Los fosfolípidos más abundantes en el surfactante pulmonar son la fosfatidilcolina (lecitina o dipalmitoil-lecitina), que constituye el 70 a 80%, y el fosfatidilglicerol, que constituye un 5 a 10%. Cerca del 70% de la fosfatidilcolina es saturada con dos residuos de ácido palmítico (dipalmitoilfosfatidilcolina, denominada también dipalmitoillecitina o simplemente lecitina). Este componente es el principal responsable de disminuir la tensión superficial y dar estabilidad al alvéolo. La dipalmitoil-fosfatidilcolina tiene un extremo polar e hidrofílico, dado por el residuo colina, el cual se orienta hacia el líquido alveolar, y un extremo no polar e hidrofóbico, dado por las cadenas de ácido palmítico, que se orienta hacia el aire.
El 10% del surfactante pulmonar está constituido por las apoproteínas SP-A, SP-B, SP-C y SP-D asociadas a los lípidos. Estas proteínas regulan la estructura, propiedades biofísicas y metabolismo de las lipoproteínas. La proteína SP-A es una proteína multimérica que tiene un peso molecular de 26 a 38 kDa. Esta apoproteína tiene un papel muy importante en el ensamblaje y mantenimiento de la monocapa alveolar ya que controla la secreción y captación del surfactante pulmonar por los neumocitos tipo II. La SP-A también juega un papel en la inmunomodulación, aumentando la migración y capacidad fagocítica de los macrófagos alveolares (19).

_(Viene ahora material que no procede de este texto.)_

/-- A unicast-negotiation TLV of a Signaling message (12 R323 to R326). -/
inductive NegTlv where
  | request (msgType : Nat) (log : Int) (duration : Nat)
  | cancel  (msgType : Nat)
  | ackCancel (msgType : Nat)
  | grant   (msgType : Nat) (log : Int) (duration : Nat)
deriving DecidableEq, Repr

/-- The authentication TLV of a PTP message (12 R331). -/
structure AuthTlv where
  spp      : Nat
  secParam : Nat
  keyId    : Nat
  res      : Bytes
  icv      : Bytes
deriving DecidableEq, Repr

/-- The dataset fields of a received Announce (12 R335, R337). -/
structure AnnounceData where
  clockClass    : Nat
  clockAccuracy : Nat
  variance      : Nat
  priority2     : Nat
  steps         : Nat
  grandmaster   : Nat
  bound         : Option Nat     -- DELIVERY_BOUND of a bound TLV under ORGANIZATION_ID
deriving DecidableEq, Repr

/-- A PTP message (12 R321). Codes of `msgType`: 0 Sync, 1 Delay_Req, 8 Follow_Up, 9 Delay_Resp,
0xB Announce, 0xC Signaling. An identity is read as a number with its first octet lowest. -/
structure PtpMsg where
  msgType    : Nat
  lengthOk   : Bool
  version    : Nat
  minor      : Nat
  domain     : Nat
  srcClock   : Nat
  srcPort    : Nat
  seqId      : Nat
  twoStep    : Bool
  correction : Int
  origin     : ZT128
  reqClock   : Nat
  reqPort    : Nat
  logInterval : Int
  announce   : AnnounceData
  neg        : List NegTlv
  unknownTlv : Nat
  auth       : List AuthTlv
  authLast   : Bool
  octets     : Bytes
deriving DecidableEq, Repr

/-- What a frame carries above its headers. -/
inductive Payload where
  | ntp   (m : NtpMsg)
  | ptp   (m : PtpMsg)
  | other (octets : Nat)
deriving DecidableEq, Repr

/-- A received Ethernet frame (09 R261). `sub` is the fraction of the tick at which its stamp point
crossed the raw plane, in units of 2^-40 ns; `length` counts from destination address to FCS; an address
is read as a number with its first octet lowest. -/
structure Frame where
  mac       : Fin 16
  sub       : Nat
  pcsError  : Bool
  fcsOk     : Bool
  length    : Nat
  da        : Nat
  sa        : Nat
  etherType : Nat
  tags      : List Tag
  ip        : Option IpHdr
  udp       : Option UdpHdr
  payload   : Payload
deriving DecidableEq, Repr

/-- A received pause frame (09 R266, R267): opcode 0x0001 with one time, or 0x0101 with an enable
bit and a time for each class. -/
structure PauseFrame where
  pcsError : Bool
  fcsOk    : Bool
  length   : Nat
  da       : Nat
  opcode   : Nat
  time     : Nat
  enables  : Nat
  times    : List Nat
deriving DecidableEq, Repr

/-- A transmit descriptor as fetched (14 R395). `octets` names the frame the buffer held. -/
structure TxDesc where
  buffer      : Nat
  length      : Nat
  mac         : Nat
  stampInsert : Nat
  flags       : Nat
  stampOffset : Nat
  launchAt    : ZT128
  octets      : Nat
deriving DecidableEq, Repr

/-! ### Measurements -/

/-- What the ensemble filter, run by Scribe, gives at an update (04 R126, R131 to R137): the
estimates for which the manual states a model and no formula over registers. -/
structure FilterResult where
  ensembleMinusDevice : Int     -- E minus device time, 2^-16 ns
  deviceMinusAnchor   : Int     -- device offset relative to the anchor
  frequency           : Int     -- ZF64, relative to the anchor
  prediction          : Int     -- R137, where no reference is SELECTED
  predictionRate      : Int     -- ZF64, at which the predicted offset moves while the ensemble carries time
  sigmaX              : Nat     -- standard deviation of E's phase, 2^-60 s
  estimates           : List (Nat × Int × Int × Nat × Nat)   -- member, y, d, sigma_y, sigma_d
deriving DecidableEq, Repr

/-- A satellite as an epoch's solution finds it (03 R100, R116 to R118). -/
structure SatMeas where
  sat        : Sat
  unhealthy  : Bool           -- its own message says so
  cn0        : Nat            -- 0.1 dB-Hz
  distortion : Nat            -- metric of the peak's shape, 1/1,000
  multipath  : Nat            -- delay estimate, ps
  slantIon   : Nat            -- modelled slant ionosphere delay, ps
  slantTrop  : Nat            -- modelled slant troposphere delay, ps
  residual   : Nat            -- of the satellite against the solution without it, ps
  orbitJump  : Nat            -- new ephemeris against the orbit of the previous one, mm
  weekJump   : Bool           -- its time of week jumps
deriving DecidableEq, Repr

/-- What a port's channels and its solution give at an epoch (03 R115 to R120). -/
structure GnssEpoch where
  port          : Fin 2
  offset        : Option Int         -- the solution, 2^-16 ns
  frequency     : Int
  sats          : List SatMeas
  tdop          : Nat                -- 0.01
  rms           : Nat                -- RMS of the residuals, ps
  noise         : Nat                -- tracking-noise estimate from C/N0, ps
  cn0           : Nat                -- median, 0.01 dB-Hz
  refPick       : Nat                -- the reference constellation where none has four satellites
  atomicPhase   : Int                -- device time minus the time of the atomic-only ensemble (04 R138), 2^-16 ns
  coherent      : Bool               -- an EXTERNAL front-end's LO is coherent with its sample clock
  noiseTap      : Int                -- noise-tap level, 0.1 dB
  position      : Option (Int × Int × Int) -- background position solution in HOLD, mm
  separate      : List (Nat × Int)   -- constellation and its separate solution less the bias, 2^-16 ns
  leapCounts    : List (Nat × Int)
deriving DecidableEq, Repr

/-- The header and payload of a stack-link frame as received (16 R436), after its CRC. -/
structure StackHdr where
  link    : Fin 2
  crcOk   : Bool
  version : Nat
  typeOk  : Bool          -- TYPE known, KEY that of R437
  src     : Fin 8
  dst     : Nat
  hops    : Nat
  key     : Nat
  term    : Nat
  seq     : Nat
  tagOk   : Bool          -- the GCM tag opens under the named key
deriving DecidableEq, Repr

/-- A pairing offer (16 R443). -/
structure HelloMsg where
  position  : Nat
  lifecycle : Nat
  intent    : Nat
  deviceId  : Nat
  peerId    : Nat
  fwSecVersion : Nat
  tamperEvents : Nat
  bootCount : Nat
  term      : Nat
  members   : Nat
  chainOk   : Bool        -- the certificate chain verifies to the Nelrath root
  formOk    : Bool        -- fits R436 and the table of R443
  adjacent  : Bool        -- position adjacent to the member it is heard on (R432)
  octets    : Bytes
deriving DecidableEq, Repr

/-- One replicated key record (16 R437). -/
structure KeyRecord where
  slot     : Nat
  keyType  : Nat
  state    : Nat
  gen      : Nat
  keyId    : Nat
  retireAt : Nat
  material : Bytes
  bases    : List Nat
deriving DecidableEq, Repr

/-- A nonce base reported in an ACK (16 R437). -/
structure BaseReport where
  slot   : Nat
  engine : Nat
  keyId  : Nat
  base   : Nat
deriving DecidableEq, Repr

/-- An entry of the PTP session table (12 R322). STATE: 0 FREE, 1 ACTIVE, 2 CANCELLING. -/
structure Session where
  state         : Nat := 0
  service       : Nat := 0
  mac           : Nat := 0
  flags         : Nat := 0
  peerIp        : Nat := 0
  eventPort     : Nat := 0
  generalPort   : Nat := 0
  clockId       : Nat := 0
  portNumber    : Nat := 0
  vlanEntry     : Nat := 0xFF
  pcpIn         : Nat := 0
  syncLog       : Int := 0x7F
  announceLog   : Int := 0x7F
  delayLog      : Int := 0x7F
  syncExpiry    : Nat := 0
  announceExpiry : Nat := 0
  delayExpiry   : Nat := 0
  phase         : Nat := 0
  syncSeq       : Nat := 0
  announceSeq   : Nat := 0
  saIndex       : Nat := 0xFFFF
  delayCount    : Nat := 0
deriving DecidableEq, Repr

/-- A replicated configuration record (16 R447). -/
structure ConfigRecord where
  opcode : Nat
  body   : GReq
deriving DecidableEq, Repr

/-- What the boot sequence finds in the world at the rising edge of RESET_N (18 R487, R493, R495,
13 R372): straps, bank voltages in millivolts, and the judgement of each image slot in the codes
of 15 R415; `drbgFails` when the start-up health tests fail. -/
structure BootInputs where
  straps      : Fin 8
  vddo        : List Nat
  slot0Result : Nat
  slot1Result : Nat
  rootOk      : Bool        -- the live root cell's check value holds
  damaged     : List Nat    -- key slots whose record fails CHECK or CHECK12
  drbgFails   : Bool
deriving DecidableEq, Repr

/-- The answer of a selection hook (14 R407). -/
structure HookAnswer where
  evalSeq   : Nat
  action    : Nat
  preferred : Nat
  veto      : Nat
deriving DecidableEq, Repr

/-- A message from a PTP master taken by the client role (12 R335, R336), with its ingress stamp. -/
structure ClientMsg where
  entry : Fin 16
  msg   : PtpMsg
  stamp : Nat
deriving DecidableEq, Repr

/-- The transaction whose data an uncorrectable SRAM error hit (17 R473): a reservation by its name,
or a request that waits for an engine, by its place. -/
inductive Victim where
  | reservation (id : Nat)
  | ntsRequest (place : Nat)
  | ptpRequest (place : Nat)
deriving DecidableEq, Repr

La SP-A media la actividad micoplasmicida de los macrófagos alveolares (20) e interviene en la eliminación del Streptococcus del grupo B. El factor de necrosis tumoral alfa inhibe el RNA mensajero y la síntesis de SP-A, por lo que podría ser un factor para el SDR; mientras que, en fetos con corioamnionitis, la elevación de la interleukina-6 promueve la maduración pulmonar fetal induciendo la síntesis de SP-A y disminuyendo el SDR en los neonatos (21).
La SP-A también inhibe la secreción de fosfatidilcolina y facilita la captación de fosfolípidos por los neumocitos tipo II. Los fosfolípidos y la SP-A se secretan coordinadamente al alvéolo (22).
La apoproteína SP-B se secreta en forma independiente de los CL. La forma madura de la proteína tiene un peso molecular de 7 a 8 kDa y tiene una distribución periódica de residuos polares y no polares característicos de proteínas asociadas a superficies de membrana de las interfases aire/ líquido (22).
La secreción del surfactante ocurre mediante exocitosis de los CL. El proceso ocurre por fusión de la membrana limitante que rodea los CL con la membrana plasmática del los neumocitos tipo II. La secreción in vitro del surfactante es estimulada por los agonistas β-adrenérgicos, catecolaminas, adenosina y toxina del cólera, agentes éstos que activan la adenilciclasa e incrementan el AMP cíclico (AMPc). La síntesis de surfactante es estimulada también por glucocorticoides, prolactina, hormonas tiroideas, insulina y estrógenos (22, 23).
La depuración del surfactante de los alvéolos puede ocurrir por varias vías incluyendo ingestión por macrófagos alveolares, ascenso a las vías aéreas, degradación enzimática en la superficie alveolar y re-captación por neumocitos tipo II y otras células. El surfactante puede ser internalizado nuevamente a los CL y secretado; un 25 a 95% del surfactante pulmonar hace reciclaje (24).